» Exercise aim
Word for word, retype every entry in the listing.

=== Records supplied ===

-- ==== Sys2Proof/Machine/RestartExec.lean ====
section
/-!
DEFINITION. The commands of restarts (R487 to R491).
-/
namespace Sys2Proof.Machine

open Sys2Proof

/-- CLUSTER_RESTART (R488). -/
def execClusterRestart (cl : Cluster) (s : State) : Out :=
  if s.canRestart (.cluster cl) then .next ((s.restartBegin (.cluster cl)).resetCluster cl) else .next s

/-- DIE_WARM_RESTART (R489). -/
def execDieWarmRestart (d : Die) (s : State) : Out :=
  if s.canRestart (.die d) then .next ((s.restartBegin (.die d)).resetDie d) else .next s

/-- HUB_CORE_RESTART (R490, R491): `digest` says whether a copy of the firmware verifies; with neither the
start cannot go on (log entry 42). `held` says whether the held copy passes its REC_CRC, `lost` names the
streams that no die's mirror yields. -/
def execHubCoreRestart (held digest : Bool) (lost : List (Fin 16)) (s : State) : Out :=
  if !s.canRestart .hub then .next s
  else
    let s := s.restartBegin .hub
    if !digest then .next (s.fault (bootFault 1))
    else .next (s.resetHub held (lost.map (·.val)))

/-- RESTART_COMPLETE (R487 to R490): a planning die's restart ends only with its presence record (R489). -/
def execRestartComplete (u : RUnit) (s : State) : Out :=
  let ready := match u with
    | .die d => (s.die d).presence
    | .cluster _ | .hub => true
  if s.saf.active.contains u && ready then .next (s.restartEnd u) else .next s

end Sys2Proof.Machine
end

===

» Written answer
-- ==== Sys2Proof/Machine/RestartExec.lean ====
section
/-!
DEFINITION. The commands of restarts (R487 to R491).
-/
namespace Sys2Proof.Machine

open Sys2Proof

/-- CLUSTER_RESTART (R488). -/
def execClusterRestart (cl : Cluster) (s : State) : Out :=
  if s.canRestart (.cluster cl) then .next ((s.restartBegin (.cluster cl)).resetCluster cl) else .next s

/-- DIE_WARM_RESTART (R489). -/
def execDieWarmRestart (d : Die) (s : State) : Out :=
  if s.canRestart (.die d) then .next ((s.restartBegin (.die d)).resetDie d) else .next s

/-- HUB_CORE_RESTART (R490, R491): `digest` says whether a copy of the firmware verifies; with neither the
start cannot go on (log entry 42). `held` says whether the held copy passes its REC_CRC, `lost` names the
streams that no die's mirror yields. -/
def execHubCoreRestart (held digest : Bool) (lost : List (Fin 16)) (s : State) : Out :=
  if !s.canRestart .hub then .next s
  else
    let s := s.restartBegin .hub
    if !digest then .next (s.fault (bootFault 1))
    else .next (s.resetHub held (lost.map (·.val)))

/-- RESTART_COMPLETE (R487 to R490): a planning die's restart ends only with its presence record (R489). -/
def execRestartComplete (u : RUnit) (s : State) : Out :=
  let ready := match u with
    | .die d => (s.die d).presence
    | .cluster _ | .hub => true
  if s.saf.active.contains u && ready then .next (s.restartEnd u) else .next s

end Sys2Proof.Machine
end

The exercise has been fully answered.